For the data below, give again exactly the lines from the one containing "degree := hkeeps.degree.trans h.degree" through the one containing "k := blockOfPort p.keyIn", both ends included, and no others.

::::

/-- P_PAD absorbs what the full superblocks leave over (R106). -/
theorem drives_pPad (hsel : s.unit.sel = none) (hlen : s.len = m.length) (hmsg : Holds s.msg m) :
    Drives (absorbing s m (m.length / s.degree.superBytes)) (List.replicate 1 .pass)
      (absorbed s m) := by
  have htail : s.len - m.length / s.degree.superBytes * s.degree.superBytes <
      s.degree.superBytes := by
    rw [hlen, ← List.length_drop]
    exact length_drop_lt_superBytes s.degree m
  have hphase : (absorbing s m (m.length / s.degree.superBytes)).phase = .pad :=
    if_neg (Nat.not_le_of_lt htail)
  refine drives_pass (i := .pPad) hsel (by rw [hphase]; rfl) fun rest => ?_
  have hread := memRead_rest_eq_drop
    (s := { absorbing s m (m.length / s.degree.superBytes) with host := rest }) hlen hmsg
    (Nat.div_mul_le_self m.length s.degree.superBytes)
  have hwork := absorbed_work (s := s) (m := m)
  simp only [absorbing, absorbed] at hread hwork
  simp only [exec, execPPad, absorbing, absorbed, hread, hwork]
  exact if_pos htail

/-- The core in P_BLANK with `CNT = i`: as many blank rounds are done (R107). -/
def blanking (s : State) (i : Fin 4) : State :=
  { s with work := (roundBlank s.degree)^[i.val] s.work, cnt := i, phase := .blank }

/-- All four blank rounds done. -/
def blanked (s : State) : State :=
  { s with work := (roundBlank s.degree)^[4] s.work, cnt := 3, idx := 0, phase := .mod }

theorem drives_pBlank (hsel : s.unit.sel = none) (i : Fin 3) :
    Drives (blanking s i.castSucc) (List.replicate 1 .pass) (blanking s i.succ) := by
  refine drives_pass (i := .pBlank) hsel rfl fun rest => ?_
  have hcnt : i.castSucc ≠ 3 := i.castSucc_ne_last
  have hwork : (roundBlank s.degree)^[i.succ.val] s.work =
      roundBlank s.degree ((roundBlank s.degree)^[i.castSucc.val] s.work) :=
    Function.iterate_succ_apply' _ _ _
  simp only [exec, execPBlank, blanking, if_neg hcnt, hwork, Fin.coeSucc_eq_succ]

theorem drives_pBlank_last (hsel : s.unit.sel = none) :
    Drives (blanking s 3) (List.replicate 1 .pass) (blanked s) :=
  drives_pass (i := .pBlank) hsel rfl fun _ => rfl

/-- The four blank rounds (R107). -/
theorem drives_blankRounds (hsel : s.unit.sel = none) :
    Drives (blanking s 0) (List.replicate 4 .pass) (blanked s) :=
  (drives_loop (blanking s) (drives_pBlank hsel)).passes (drives_pBlank_last hsel)

/-- The state blocks a MAC ends its absorption with are those of ABSORB (R108). -/
theorem blanked_absorbed_s :
    (blanked (absorbed s m)).work.s = absorb s.degree s.ctx.initState m := rfl

theorem blanked_absorbed_keepsContext : KeepsContext s (blanked (absorbed s m)) := by
  constructor <;> simp only [blanked, absorbed, absorbing]

/-- P_START to the last blank round: `floor(L / SB) + 6` steps (R124). -/
theorem drives_absorption (hsel : s.unit.sel = none) (hphase : s.phase = .start)
    (hlen : s.len = m.length) (hmsg : Holds s.msg m) :
    Drives s (List.replicate (m.length / s.degree.superBytes + 6) .pass)
      (blanked (absorbed s m)) := by
  have hstart := drives_pStart (m := m) hsel hphase
  have hfull := hstart.passes (drives_fullSuperblocks hsel hlen hmsg)
  have hpad := hfull.passes (drives_pPad hsel hlen hmsg)
  have hblank := hpad.passes (drives_blankRounds (s := absorbed s m) hsel)
  have hsteps : 1 + m.length / s.degree.superBytes + 1 + 4 = m.length / s.degree.superBytes + 6 := by
    omega
  rwa [hsteps] at hblank

end Absorption

section Finalization

variable {s : State}

/-- The first `k + 1` terms of the sum of the finalization (R113). -/
def modPartial (d : Degree) (subkey : Vector Wide 18) (blocks : Vector Wide 9) (k : Nat) : Wide :=
  ((List.finRange 9).tail.take k).foldl
    (fun t i => wideXor t (aesMod d subkey i blocks[i.val])) (aesMod d subkey 0 blocks[0])

theorem modPartial_eight (d : Degree) (subkey : Vector Wide 18) (blocks : Vector Wide 9) :
    modPartial d subkey blocks 8 = modSum d subkey blocks := rfl

theorem modPartial_succ (d : Degree) (subkey : Vector Wide 18) (blocks : Vector Wide 9)
    (i : Fin 8) :
    modPartial d subkey blocks (i.val + 1) =
      wideXor (modPartial d subkey blocks i.val) (aesMod d subkey i.succ blocks[i.succ.val]) := by
  have hterm : (List.finRange 9).tail[i.val]? = some i.succ := by
    revert i
    decide
  rw [modPartial, List.take_add_one, hterm, List.foldl_append]
  rfl

/-- The term that P_MOD computes at `IDX` (R113). -/
def modTerm (s : State) : Wide := aesMod s.degree s.ctx.subkey s.idx s.work.s[s.idx.val]

/-- P_MOD at `IDX = 0` starts the sum. -/
theorem drives_pMod_first (hsel : s.unit.sel = none) (hphase : s.phase = .mod) (hidx : s.idx = 0) :
    Drives s (List.replicate 1 .pass)
      { s with t := modTerm s, idx := s.idx + 1, phase := .mod } := by
  have hlast : s.idx ≠ 8 := hidx ▸ by decide
  refine drives_pass (i := .pMod) hsel (by rw [hphase]; rfl) fun rest => ?_
  simp only [exec, execPMod, if_neg hlast, if_pos hidx, modTerm]

theorem drives_pMod_inner (hsel : s.unit.sel = none) (hphase : s.phase = .mod) (hfirst : s.idx ≠ 0)
    (hlast : s.idx ≠ 8) :
    Drives s (List.replicate 1 .pass)
      { s with t := wideXor s.t (modTerm s), idx := s.idx + 1, phase := .mod } := by
  refine drives_pass (i := .pMod) hsel (by rw [hphase]; rfl) fun rest => ?_
  simp only [exec, execPMod, if_neg hlast, if_neg hfirst, modTerm]

theorem drives_pMod_last (hsel : s.unit.sel = none) (hphase : s.phase = .mod) (hidx : s.idx = 8) :
    Drives s (List.replicate 1 .pass) { s with t := wideXor s.t (modTerm s), phase := .fold } := by
  have hfirst : s.idx ≠ 0 := hidx ▸ by decide
  refine drives_pass (i := .pMod) hsel (by rw [hphase]; rfl) fun rest => ?_
  simp only [exec, execPMod, if_pos hidx, if_neg hfirst, modTerm]

/-- The core in P_MOD with `IDX = i + 1`: T is the sum of the terms of smaller index (R113). -/
def summing (s : State) (i : Fin 8) : State :=
  { s with t := modPartial s.degree s.ctx.subkey s.work.s i.val, idx := i.succ, phase := .mod }

/-- All nine state blocks folded into T. -/
def summed (s : State) : State :=
  { s with t := modSum s.degree s.ctx.subkey s.work.s, idx := 8, phase := .fold }

theorem modPartial_succ_eq_wideXor_modTerm (i : Fin 8) :
    modPartial s.degree s.ctx.subkey s.work.s (i.val + 1) =
      wideXor (summing s i).t (modTerm (summing s i)) :=
  modPartial_succ s.degree s.ctx.subkey s.work.s i

theorem summing_succ (i : Fin 7) :
    summing s i.succ =
      { summing s i.castSucc with
        t := wideXor (summing s i.castSucc).t (modTerm (summing s i.castSucc))
        idx := (summing s i.castSucc).idx + 1
        phase := .mod } := by
  have hidx : i.succ.succ = i.castSucc.succ + 1 := by
    revert i
    decide
  rw [← modPartial_succ_eq_wideXor_modTerm]
  simp only [summing, hidx, Fin.val_succ, Fin.val_castSucc]

theorem summing_zero (hidx : s.idx = 0) :
    summing s 0 = { s with t := modTerm s, idx := s.idx + 1, phase := .mod } := by
  simp only [modTerm, hidx]
  rfl

theorem summed_eq :
    summed s =
      { summing s 7 with t := wideXor (summing s 7).t (modTerm (summing s 7)), phase := .fold } := by
  have hsum : modSum s.degree s.ctx.subkey s.work.s =
      wideXor (summing s 7).t (modTerm (summing s 7)) :=
    (modPartial_eight _ _ _).symm.trans (modPartial_succ_eq_wideXor_modTerm 7)
  rw [← hsum]
  simp only [summed, summing]
  rfl

/-- The nine steps of P_MOD (R113). -/
theorem drives_modSum (hsel : s.unit.sel = none) (hphase : s.phase = .mod) (hidx : s.idx = 0) :
    Drives s (List.replicate 9 .pass) (summed s) := by
  have hfirst : Drives s (List.replicate 1 .pass) (summing s 0) :=
    summing_zero hidx ▸ drives_pMod_first hsel hphase hidx
  have hinner : ∀ i : Fin 7,
      Drives (summing s i.castSucc) (List.replicate 1 .pass) (summing s i.succ) := fun i => by
    have hnotFirst : (summing s i.castSucc).idx ≠ 0 := Fin.succ_ne_zero i.castSucc
    have hnotLast : (summing s i.castSucc).idx ≠ 8 :=
      (Fin.succ_castSucc i).trans_ne (Fin.castSucc_ne_last i.succ)
    rw [summing_succ]
    exact drives_pMod_inner hsel rfl hnotFirst hnotLast
  have hlast : Drives (summing s 7) (List.replicate 1 .pass) (summed s) :=
    summed_eq (s := s) ▸ drives_pMod_last hsel rfl rfl
  exact (hfirst.passes (drives_loop (summing s) hinner)).passes hlast

/-- The core after P_FOLD (R114). -/
def folded (s : State) : State := { s with t128 := foldLanes s.degree s.t, phase := .nonce }

theorem drives_pFold (hsel : s.unit.sel = none) (hphase : s.phase = .fold) :
    Drives s (List.replicate 1 .pass) (folded s) :=
  drives_pass (i := .pFold) hsel (by rw [hphase]; rfl) fun _ => rfl

/-- The core after P_NONCE (R115). -/
def nonceMixed (s : State) : State :=
  { s with
    nEnc := aesEncrypt s.ctx.nonceKey s.nonce
    t128 := mixNonce s.t128 s.nonce (aesEncrypt s.ctx.nonceKey s.nonce)
    phase := .emit }

theorem drives_pNonce (hsel : s.unit.sel = none) (hphase : s.phase = .nonce) :
    Drives s (List.replicate 1 .pass) (nonceMixed s) :=
  drives_pass (i := .pNonce) hsel (by rw [hphase]; rfl) fun _ => rfl

/-- The core after P_EMIT: the tag, and registers that hold no value (R116). -/
def emitted (s : State) : State :=
  { s with
    tagOut := aesEncrypt s.ctx.finalKey s.t128
    tagValid := true
    phase := .idle
    nonce := freeBlock s 44
    len := freeNat s 49
    work := freeWorking s
    t := freeWide s 40
    t128 := freeBlock s 41
    nEnc := freeBlock s 42
    freeDraws := s.freeDraws + 1 }

theorem drives_pEmit (hsel : s.unit.sel = none) (hphase : s.phase = .emit) :
    Drives s (List.replicate 1 .pass) (emitted s) :=
  drives_pass (i := .pEmit) hsel (by rw [hphase]; rfl) fun _ => rfl

/-- The core after P_MOD to P_EMIT. -/
def finalized (s : State) : State := emitted (nonceMixed (folded (summed s)))

/-- P_MOD to P_EMIT: twelve steps (R124). -/
theorem drives_finalization (hsel : s.unit.sel = none) (hphase : s.phase = .mod)
    (hidx : s.idx = 0) : Drives s (List.replicate 12 .pass) (finalized s) := by
  have hfold := (drives_modSum hsel hphase hidx).passes (drives_pFold (s := summed s) hsel rfl)
  have hnonce := hfold.passes (drives_pNonce (s := folded (summed s)) hsel rfl)
  exact hnonce.passes (drives_pEmit (s := nonceMixed (folded (summed s))) hsel rfl)

theorem finalized_keepsContext : KeepsContext s (finalized s) := by
  constructor <;> simp only [finalized, emitted, nonceMixed, folded, summed]

/-- The tag is the one FINALIZE gives (R117). -/
theorem finalized_tagOut :
    (finalized s).tagOut = finalize s.degree s.ctx s.work.s s.nonce := by
  simp only [finalized, emitted, nonceMixed, folded, summed, finalize]

end Finalization

section Commands

variable {s t : State} {d : Degree} {ctx : Context} {p : Ports} {m : List Byte}

/-- A waiting core of degree `d` with the context `ctx` (R121). -/
structure WaitsWith (d : Degree) (ctx : Context) (s : State) : Prop where
  waiting : Waiting s
  degree : s.degree = d
  ctx : s.ctx = ctx
  ctxValid : s.ctxValid = true

theorem WaitsWith.of_keepsContext (h : WaitsWith d ctx s) (hkeeps : KeepsContext s t)
    (hidle : t.phase = .idle) : WaitsWith d ctx t where
  waiting := ⟨hidle, hkeeps.unit ▸ h.waiting.2⟩
  degree := hkeeps.degree.trans h.degree
  ctx := hkeeps.ctx.trans h.ctx
  ctxValid := hkeeps.ctxValid.trans h.ctxValid

/-- A waiting core with a context and a tag to read (R126). -/
structure HasTag (d : Degree) (ctx : Context) (tag : Block128) (s : State) : Prop
    extends WaitsWith d ctx s where
  tagValid : s.tagValid = true
  tagOut : s.tagOut = tag

theorem drives_init_command (hidle : s.phase = .idle) (hcmd : p.cmd = 0x01) :
    Drives s [.command p]
      { s with
        ports := p
        answer := some .accepted
        k := blockOfPort p.keyIn
        ctxValid := false
        tagValid := false
        phase := .ks
        ctx := freeContext s
        tagOut := freeBlock s 45
        freeDraws := s.freeDraws + 1 } := by
  refine drives_command (i := .init) (by rw [hcmd]; rfl) fun rest => ?_
  simp only [exec, execInit, busy, hidle]
  rfl

theorem drives_pKs (hsel : s.unit.sel = none) (hphase : s.phase = .ks) :
    Drives s (List.replicate 1 .pass)
      { s with
        ctx := contextOf s.degree s.k
        ctxValid := true
        phase := .idle
        k := freeBlock s 43
        eK := freeSched s 48
        freeDraws := s.freeDraws + 1 } :=
  drives_pass (i := .pKs) hsel (by rw [hphase]; rfl) fun _ => rfl

/-- INIT and its one sequencer step leave the context of the key, whatever the core held (R97,
R122). -/
theorem drives_init (h : Waiting s) (hcmd : p.cmd = 0x01) :
    ∃ t, Drives s [.command p, .pass] t ∧
      WaitsWith s.degree (contextOf s.degree (blockOfPort p.keyIn)) t := by
  obtain ⟨hidle, hsel⟩ := h
  exact ⟨_, (drives_init_command hidle hcmd).cons (drives_pKs hsel rfl), ⟨rfl, hsel⟩, rfl, rfl,
    rfl⟩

::::

▶ **Exercise output**:
  degree := hkeeps.degree.trans h.degree
  ctx := hkeeps.ctx.trans h.ctx
  ctxValid := hkeeps.ctxValid.trans h.ctxValid

/-- A waiting core with a context and a tag to read (R126). -/
structure HasTag (d : Degree) (ctx : Context) (tag : Block128) (s : State) : Prop
    extends WaitsWith d ctx s where
  tagValid : s.tagValid = true
  tagOut : s.tagOut = tag

theorem drives_init_command (hidle : s.phase = .idle) (hcmd : p.cmd = 0x01) :
    Drives s [.command p]
      { s with
        ports := p
        answer := some .accepted
        k := blockOfPort p.keyIn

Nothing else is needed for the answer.